Вечерний Гондольер

 

 

 

Владимир Егоров.

 

На поле Куликовом

 

1.

На ольховых кустах по утру повисая,

Над бровью лохматой покойного сна

Осенней рябины багрянолитая

Семиустая тает в осоках роса.

 

Летом бабьим коростели

Дробью треска изведут,

По ковылям да по степи

Подголоски поведут.

Летом бабьим паутиной

Обинтован мох усов,

Студенистых запах тины,

Вечерами - зовы сов.

Или темя крепче пальцем

Поприжать на поле том,

Иль девицею на пяльцах

Драму выписать крестом…

Или воем над могилой

Огласить беду окрест

Или вопленница милым

Передаст какую весть…

 

2.

Боль лба в дуге лица - как гулко в пустоте…

Желтеет соком чистотела шестисотлетняя пыльца,

Вдыхает тучный чернозем земли отраву над полями,

Орущих воронов крылами затянут тусклый окоем.

Грифон иль гриф над складкою холма,

Где рог сосны застыл, раздвоенный утесом.
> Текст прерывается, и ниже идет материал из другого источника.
-- ==== Sys2Proof/Machine/RiscvOps.lean ====
section
/-! DEFINITION. The standard instructions of a helm hart but the vector unit's (19 R299): RV64I, M, A, F, D, B, Zicond, Zimop, Zawrs, Zfhmin, Zfa, the fences
(14 R257, R258), the cache-block operations, the hypervisor's accesses, the traps and their returns. 19 R299 names the profile and no instruction
of it, so all of this file is PRESUMED from the RISC-V standards (log entry 10). -/

namespace Sys2Proof.Machine

open Sys2Proof

/-- What becomes of a standard word: done, an illegal instruction, or a virtual-instruction exception of a guest. -/
inductive Std where
  | done (s : State)
  | illegal
  | virtual

-- The fields of a word ---------------------------------------------------------------------------------------------------------

/-- A register number of a word, from the bit it begins at. -/
def regAt (w : W32) (lo : Nat) : Fin 32 := Fin.ofNat 32 (fld w lo 5 : BitVec 5).toNat
def funct3 (w : W32) : Nat := (fld w 12 3 : BitVec 3).toNat
def funct7 (w : W32) : Nat := (fld w 25 7 : BitVec 7).toNat
/-- The immediates of the I, S, B, U and J forms, sign-extended. -/
def immI (w : W32) : Word := (fld w 20 12 : BitVec 12).signExtend 64
def immS (w : W32) : Word := ((fld w 25 7 : BitVec 7) ++ (fld w 7 5 : BitVec 5)).signExtend 64
def immB (w : W32) : Word :=
  ((fld w 31 1 : BitVec 1) ++ (fld w 7 1 : BitVec 1) ++ (fld w 25 6 : BitVec 6) ++ (fld w 8 4 : BitVec 4) ++ (0 : BitVec 1)).signExtend 64
def immU (w : W32) : Word := ((fld w 12 20 : BitVec 20) ++ (0 : BitVec 12)).signExtend 64
def immJ (w : W32) : Word :=
  ((fld w 31 1 : BitVec 1) ++ (fld w 12 8 : BitVec 8) ++ (fld w 20 1 : BitVec 1) ++ (fld w 21 10 : BitVec 10) ++ (0 : BitVec 1)).signExtend 64

-- Register arithmetic --------------------------------------------------------------------------------------------------------------

/-- A Bool as a word. -/
def boolWord (b : Bool) : Word := ofBit 64 b
/-- A 32-bit result, sign-extended. -/
def word32 (v : Word) : Word := sext64 32 v
/-- One bit of a word. -/
def bitMask (i : Nat) : Word := (1 : Word) <<< (i % 64)
/-- Rotations of the low n bits to the left. -/
def rotl (n : Nat) (v : Word) (k : Nat) : Word :=
  let u := zext64 n v
  u <<< (k % n) ||| u >>> ((n - k % n) % n)
/-- Every byte with a bit set becomes all ones (orc.b), and the bytes turned around (rev8). -/
def orcB (v : Word) : Word := BitVec.ofNat 64 (bytesNat ((natBytes 8 v.toNat).map fun b => if b = 0 then 0 else 0xFF))
def rev8 (v : Word) : Word := BitVec.ofNat 64 (bytesNat (natBytes 8 v.toNat).reverse)

/-- The bit counts and extensions of OP-IMM and OP-IMM-32, by their immediate, at a width. -/
def countOp (n : Nat) (imm : Nat) (x : Word) : Option Word :=
  match imm with
  | 0x600 => some (BitVec.ofNat 64 (clzN n x.toNat))
  | 0x601 => some (BitVec.ofNat 64 (ctzN n x.toNat))
  | 0x602 => some (BitVec.ofNat 64 (popN n x.toNat))
  | 0x604 => if n = 64 then some (sext64 8 x) else none
  | 0x605 => if n = 64 then some (sext64 16 x) else none
  | _ => none

/-- OP-IMM. -/
def opImm (w : W32) (x : Word) : Option Word :=
  let i := immI w
  let sh := (fld w 20 6 : BitVec 6).toNat
  let n := (fld w 20 12 : BitVec 12).toNat
  match funct3 w with
  | 0 => some (x + i)
  | 1 =>
    match n / 64 with
    | 0x00 => some (x <<< sh)
    | 0x0A => some (x ||| bitMask sh)
    | 0x12 => some (x &&& ~~~bitMask sh)
    | 0x1A => some (x ^^^ bitMask sh)
    | _ => countOp 64 n x
  | 2 => some (boolWord (x.slt i))
  | 3 => some (boolWord (decide (x < i)))
  | 4 => some (x ^^^ i)
  | 5 =>
    match n / 64 with
    | 0x00 => some (x >>> sh)
    | 0x10 => some (x.sshiftRight sh)
    | 0x12 => some (x >>> sh &&& 1)
    | 0x18 => some (rotl 64 x (64 - sh))
    | _ => if n = 0x287 then some (orcB x) else if n = 0x6B8 then some (rev8 x) else none
  | 6 => some (x ||| i)
  | _ => some (x &&& i)

/-- OP-IMM-32. -/
def opImm32 (w : W32) (x : Word) : Option Word :=
  let sh := (fld w 20 5 : BitVec 5).toNat
  let n := (fld w 20 12 : BitVec 12).toNat
  match funct3 w with
  | 0 => some (word32 (x + immI w))
  | 1 =>
    if n / 32 = 0 then some (word32 (x <<< sh))
    else if n / 64 = 2 then some (zext64 32 x <<< (fld w 20 6 : BitVec 6).toNat)
    else countOp 32 n x
  | 5 =>
    if n / 32 = 0 then some (word32 (zext64 32 x >>> sh))
    else if n / 32 = 0x20 then some (word32 ((sext64 32 x).sshiftRight sh))
    else if n / 32 = 0x30 then some (word32 (rotl 32 x (32 - sh)))
    else none
  | _ => none

/-- The M extension: multiplies and divides at a width; 64 has all eight forms. -/
def opM (n : Nat) (f3 : Nat) (x y : Word) : Option Word :=
  match f3 with
  | 0 => some (x * y)
  | 1 => if n = 64 then some (BitVec.ofInt 64 (x.toInt * y.toInt / 2 ^ 64)) else none
  | 2 => if n = 64 then some (BitVec.ofInt 64 (x.toInt * y.toNat / 2 ^ 64)) else none
  | 3 => if n = 64 then some (BitVec.ofNat 64 (x.toNat * y.toNat / 2 ^ 64)) else none
  | 4 => some (quotI n x y)
  | 5 => some (quotN n x y)
  | 6 => some (remainI n x y)
  | _ => some (remainN n x y)

/-- OP. -/
def opReg (w : W32) (x y : Word) : Option Word :=
  let sh := y.toNat % 64
  match funct7 w, funct3 w with
  | 0x00, 0 => some (x + y)
  | 0x00, 1 => some (x <<< sh)
  | 0x00, 2 => some (boolWord (x.slt y))
  | 0x00, 3 => some (boolWord (decide (x < y)))
  | 0x00, 4 => some (x ^^^ y)
  | 0x00, 5 => some (x >>> sh)
  | 0x00, 6 => some (x ||| y)
  | 0x00, 7 => some (x &&& y)
  | 0x01, f => opM 64 f x y
  | 0x20, 0 => some (x - y)
  | 0x20, 4 => some (~~~(x ^^^ y))
  | 0x20, 5 => some (x.sshiftRight sh)
  | 0x20, 6 => some (x ||| ~~~y)
  | 0x20, 7 => some (x &&& ~~~y)
  | 0x05, 4 => some (if x.slt y then x else y)
  | 0x05, 5 => some (if x < y then x else y)
  | 0x05, 6 => some (if x.slt y then y else x)
  | 0x05, 7 => some (if x < y then y else x)
  | 0x07, 5 => some (if y = 0 then 0 else x)
  | 0x07, 7 => some (if y = 0 then x else 0)
  | 0x10, 2 => some (y + x <<< 1)
  | 0x10, 4 => some (y + x <<< 2)
  | 0x10, 6 => some (y + x <<< 3)
  | 0x14, 1 => some (x ||| bitMask sh)
  | 0x24, 1 => some (x &&& ~~~bitMask sh)
  | 0x24, 5 => some (x >>> sh &&& 1)
  | 0x34, 1 => some (x ^^^ bitMask sh)
  | 0x30, 1 => some (rotl 64 x sh)
  | 0x30, 5 => some (rotl 64 x (64 - sh))
  | _, _ => none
Тесьмою туч разодранно свисает косо

Совиным клювом семицветная чалма.

В свинцовом мраке вод свинцовый горб

У берега шлифует белый клин откоса.

Сквозь шорохи доносит с дальнего покоса

Порыв дождя гортанный говор толп,

Душа свирелью в лапах ветра полая,

Клич из травы зверино отозвался болью…

Мелькнуло за холмом хвостом собольим

И... понесло, неслышно так, в пол-лая,

Гул тряпками обмотанных копыт.

 

3.

Отклонились вдруг сухие в воде тростники,

Из глубин пузырями гнилыми вздыбились

Кистеперой, в кровавых прожилках, рыбины

Шевелящиеся плавники.

 

4.

Рука, ломающая горло дню,

Расчетливо стирающая грани

Камней и копий поля брани,

Где раны - среди сна, и сон отравы

Кровавит стылые тела.

Курчавится стрела в мясной оправе.

Заплатой пала тень багрового светила.

Внезапно поле ровно озарила

Луны и звезд тугая тетива.

 

Язык собаки одичалой

Застывшей крови лижет зерна,

Из груды тел

столбом рука

Вросла крестом

в меча двойную рукоятку.

На темени под рыжим бунчуком

Наседкой глаза закрыв,

Сытый ворон роняет капли крупные

На побелевший трупа лоб.

Вблизи, раскинув руки гордо,

С улыбкою на черноте застывших лиц,

Сомкнув в объятии,

В последнем хрипе, горла,

Лежали росс и азиат.

Вспорхнув на мертвых рук плетень,

Запели жаворонки тенььььььььь......

 

Над горечью полынною Донца,

Над сонным перепевом коростелей,

Желтеет соком чистотела

Шестисотлетняя пыльца.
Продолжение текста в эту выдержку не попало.